■ Entries provided
-- ==== Sys2Proof/Machine/Hash.lean ====
section
/-! DEFINITION. SHA-512 (FIPS 180-4), for BDIGEST (R289), signatures (R195) and the measurement chain (R349), RSASSA-PSS verification (R195), and the CRC-64 of the twin store signature (R459). -/
namespace Sys2Proof

/-- The round constants of SHA-512, first part. -/
def shaK0 : List DWord :=
  [0x428a2f98d728ae22, 0x7137449123ef65cd, 0xb5c0fbcfec4d3b2f, 0xe9b5dba58189dbbc] ++
  [0x3956c25bf348b538, 0x59f111f1b605d019, 0x923f82a4af194f9b, 0xab1c5ed5da6d8118] ++
  [0xd807aa98a3030242, 0x12835b0145706fbe, 0x243185be4ee4b28c, 0x550c7dc3d5ffb4e2] ++
  [0x72be5d74f27b896f, 0x80deb1fe3b1696b1, 0x9bdc06a725c71235, 0xc19bf174cf692694] ++
  [0xe49b69c19ef14ad2, 0xefbe4786384f25e3, 0x0fc19dc68b8cd5b5, 0x240ca1cc77ac9c65] ++
  [0x2de92c6f592b0275, 0x4a7484aa6ea6e483, 0x5cb0a9dcbd41fbd4, 0x76f988da831153b5] ++
  [0x983e5152ee66dfab, 0xa831c66d2db43210, 0xb00327c898fb213f, 0xbf597fc7beef0ee4] ++
  [0xc6e00bf33da88fc2, 0xd5a79147930aa725, 0x06ca6351e003826f, 0x142929670a0e6e70] ++
  [0x27b70a8546d22ffc, 0x2e1b21385c26c926, 0x4d2c6dfc5ac42aed, 0x53380d139d95b3df] ++
  [0x650a73548baf63de, 0x766a0abb3c77b2a8, 0x81c2c92e47edaee6, 0x92722c851482353b]
/-- The round constants of SHA-512, second part. -/
def shaK1 : List DWord :=
  [0xa2bfe8a14cf10364, 0xa81a664bbc423001, 0xc24b8b70d0f89791, 0xc76c51a30654be30] ++
  [0xd192e819d6ef5218, 0xd69906245565a910, 0xf40e35855771202a, 0x106aa07032bbd1b8] ++
  [0x19a4c116b8d2d0c8, 0x1e376c085141ab53, 0x2748774cdf8eeb99, 0x34b0bcb5e19b48a8] ++
  [0x391c0cb3c5c95a63, 0x4ed8aa4ae3418acb, 0x5b9cca4f7763e373, 0x682e6ff3d6b2b8a3] ++
  [0x748f82ee5defb2fc, 0x78a5636f43172f60, 0x84c87814a1f0ab72, 0x8cc702081a6439ec] ++
  [0x90befffa23631e28, 0xa4506cebde82bde9, 0xbef9a3f7b2c67915, 0xc67178f2e372532b] ++
  [0xca273eceea26619c, 0xd186b8c721c0c207, 0xeada7dd6cde0eb1e, 0xf57d4f7fee6ed178] ++
  [0x06f067aa72176fba, 0x0a637dc5a2c898a6, 0x113f9804bef90dae, 0x1b710b35131c471b] ++
  [0x28db77f523047d84, 0x32caab7b40c72493, 0x3c9ebe0a15c9bebc, 0x431d67c49c100d4c] ++
  [0x4cc5d4becb3e42b6, 0x597f299cfc657e2a, 0x5fcb6fab3ad6faec, 0x6c44198c4a475817]
/-- The round constants of SHA-512. -/
def shaK : List DWord := shaK0 ++ shaK1

/-- The eight chaining words. -/
structure Sha where
  a : DWord
  b : DWord
  c : DWord
  d : DWord
  e : DWord
  f : DWord
  g : DWord
  h : DWord
  deriving DecidableEq, Repr

/-- The initial chaining value. -/
def Sha.init : Sha :=
  ⟨0x6a09e667f3bcc908, 0xbb67ae8584caa73b, 0x3c6ef372fe94f82b, 0xa54ff53a5f1d36f1, 0x510e527fade682d1, 0x9b05688c2b3e6c1f, 0x1f83d9abfb41bd6b, 0x5be0cd19137e2179⟩

/-- The small sigma functions of the message schedule. -/
def shaS0 (x : DWord) : DWord := x.rotateRight 1 ^^^ x.rotateRight 8 ^^^ (x >>> 7)
/-- The small sigma functions of the message schedule. -/
def shaS1 (x : DWord) : DWord := x.rotateRight 19 ^^^ x.rotateRight 61 ^^^ (x >>> 6)

/-- The message schedule: the list holds the words so far, newest first. -/
def shaExpand : Nat → List DWord → List DWord
  | 0, w => w
  | k + 1, w => shaExpand k ((shaS1 (w.getD 1 0) + w.getD 6 0 + shaS0 (w.getD 14 0) + w.getD 15 0) :: w)

/-- One round. -/
def Sha.round (s : Sha) (k w : DWord) : Sha :=
  let t1 := s.h + (s.e.rotateRight 14 ^^^ s.e.rotateRight 18 ^^^ s.e.rotateRight 41)
    + ((s.e &&& s.f) ^^^ (~~~s.e &&& s.g)) + k + w
  let t2 := (s.a.rotateRight 28 ^^^ s.a.rotateRight 34 ^^^ s.a.rotateRight 39)
    + ((s.a &&& s.b) ^^^ (s.a &&& s.c) ^^^ (s.b &&& s.c))
  ⟨t1 + t2, s.a, s.b, s.c, s.d + t1, s.e, s.f, s.g⟩

/-- The rounds over constants and schedule. -/
def shaRounds : List DWord → List DWord → Sha → Sha
  | k :: ks, w :: ws, s => shaRounds ks ws (s.round k w)
  | _, _, s => s

/-- One 16-word block. -/
def Sha.block (s : Sha) (m : List DWord) : Sha :=
  let t := shaRounds shaK (shaExpand 64 m.reverse).reverse s
  ⟨s.a + t.a, s.b + t.b, s.c + t.c, s.d + t.d, s.e + t.e, s.f + t.f, s.g + t.g, s.h + t.h⟩

/-- A big-endian word from the first eight bytes. -/
def beWord (bs : List Byte) : DWord := BitVec.ofNat 64 ((bs.take 8).foldl (fun acc b => acc * 256 + b.toNat) 0)
/-- The bytes of a word, most significant first. -/
def beBytes (w : DWord) : List Byte := (List.range 8).map fun i => (w >>> (56 - 8 * i)).setWidth 8

/-- The big-endian words of a byte list. -/
def beWords : Nat → List Byte → List DWord
  | 0, _ => []
  | k + 1, bs => beWord bs :: beWords k (bs.drop 8)

/-- The blocks of a padded message. -/
def shaBlocks : Nat → List Byte → Sha → Sha
  | 0, _, s => s
  | k + 1, bs, s => shaBlocks k (bs.drop 128) (s.block (beWords 16 bs))

/-- The padding of a message of n bytes. -/
def shaPad (n : Nat) : List Byte :=
  [0x80] ++ List.replicate ((239 - n % 128) % 128) 0 ++ beBytes (BitVec.ofNat 64 (8 * n / 2 ^ 64)) ++ beBytes (BitVec.ofNat 64 (8 * n))

/-- The 64 bytes of the SHA-512 digest of a message. -/
def sha512 (bs : List Byte) : List Byte :=
  let m := bs ++ shaPad bs.length
  let s := shaBlocks (m.length / 128) m Sha.init
  beBytes s.a ++ beBytes s.b ++ beBytes s.c ++ beBytes s.d ++ beBytes s.e ++ beBytes s.f ++ beBytes s.g ++ beBytes s.h

/-! RSASSA-PSS with RSA-4096, SHA-512, MGF1 with SHA-512 and a 64-byte salt, as RFC 8017 verifies it (R195) -/

/-- A number of n bytes, most significant first. -/
def beNum (bs : List Byte) : Nat := bs.foldl (fun acc b => acc * 256 + b.toNat) 0
/-- The n bytes of a number, most significant first. -/
def beOf (n v : Nat) : List Byte := (List.range n).map fun i => BitVec.ofNat 8 (v / 256 ^ (n - 1 - i))
/-- b to the power e modulo n, by squaring; the fuel is a bound on the bits of e. -/
def powMod : Nat → Nat → Nat → Nat → Nat
  | 0, _, _, n => 1 % n
  | k + 1, b, e, n =>
    let r := powMod k (b * b % n) (e / 2) n
    if e % 2 = 1 then b * r % n else r
/-- MGF1 with SHA-512: n bytes of mask from a seed. -/
def mgf1 (seed : List Byte) (n : Nat) : List Byte :=
  ((List.range ((n + 63) / 64)).flatMap fun i => sha512 (seed ++ beOf 4 i)).take n
/-- EMSA-PSS verification of an encoded message of 512 bytes, 4,095 bits long, against the digest of what is signed. -/
def pssOk (digest em : List Byte) : Bool :=
  let h := (em.drop 447).take 64
  let masked := em.take 447
  let db := match List.zipWith (· ^^^ ·) masked (mgf1 h 447) with
    | [] => []
    | b :: t => (b &&& 0x7F) :: t
  em.length == 512 && (em.getD 511 0) == 0xBC && decide ((em.getD 0 0).toNat < 128) && (db.take 382).all (· == 0) && db.getD 382 0 == 1 &&
    sha512 (List.replicate 8 0 ++ digest ++ db.drop 383) == h
/-- RSASSA-PSS verification of a 512-byte signature over bytes, under a modulus and exponent (R195). -/
def rsaPssOk (modulus exponent : Nat) (covered sig : List Byte) : Bool :=
  let v := beNum sig
  sig.length == 512 && decide (v < modulus) && pssOk (sha512 covered) (beOf 512 (powMod (exponent.log2 + 1) v exponent modulus))

/-- One bit of the CRC-64, most significant bit first. -/
def crcBit (crc : DWord) (b : Bool) : DWord :=
  let x := crc <<< 1
  if crc.getLsbD 63 != b then x ^^^ 0x42F0E1EBA9EA3693 else x
/-- One byte of the CRC-64. -/
def crcByte (crc : DWord) (b : Byte) : DWord :=
  [7, 6, 5, 4, 3, 2, 1, 0].foldl (fun c i => crcBit c (b.getLsbD i)) crc
/-- The CRC-64 of a byte list continued from a value. -/
def crc64 (crc : DWord) (bs : List Byte) : DWord := bs.foldl crcByte crc

end Sys2Proof
end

■ What the task requires
The lines to extract from the data above begin with the line containing "0xc24b8b70d0f89791, 0xc76c51a30654be30] ++" and end with the line containing "0x113f9804bef90dae, 0x1b710b35131c471b] ++". Extract them exactly, including both.

■ Written answer
  [0xa2bfe8a14cf10364, 0xa81a664bbc423001, 0xc24b8b70d0f89791, 0xc76c51a30654be30] ++
  [0xd192e819d6ef5218, 0xd69906245565a910, 0xf40e35855771202a, 0x106aa07032bbd1b8] ++
  [0x19a4c116b8d2d0c8, 0x1e376c085141ab53, 0x2748774cdf8eeb99, 0x34b0bcb5e19b48a8] ++
  [0x391c0cb3c5c95a63, 0x4ed8aa4ae3418acb, 0x5b9cca4f7763e373, 0x682e6ff3d6b2b8a3] ++
  [0x748f82ee5defb2fc, 0x78a5636f43172f60, 0x84c87814a1f0ab72, 0x8cc702081a6439ec] ++
  [0x90befffa23631e28, 0xa4506cebde82bde9, 0xbef9a3f7b2c67915, 0xc67178f2e372532b] ++
  [0xca273eceea26619c, 0xd186b8c721c0c207, 0xeada7dd6cde0eb1e, 0xf57d4f7fee6ed178] ++
  [0x06f067aa72176fba, 0x0a637dc5a2c898a6, 0x113f9804bef90dae, 0x1b710b35131c471b] ++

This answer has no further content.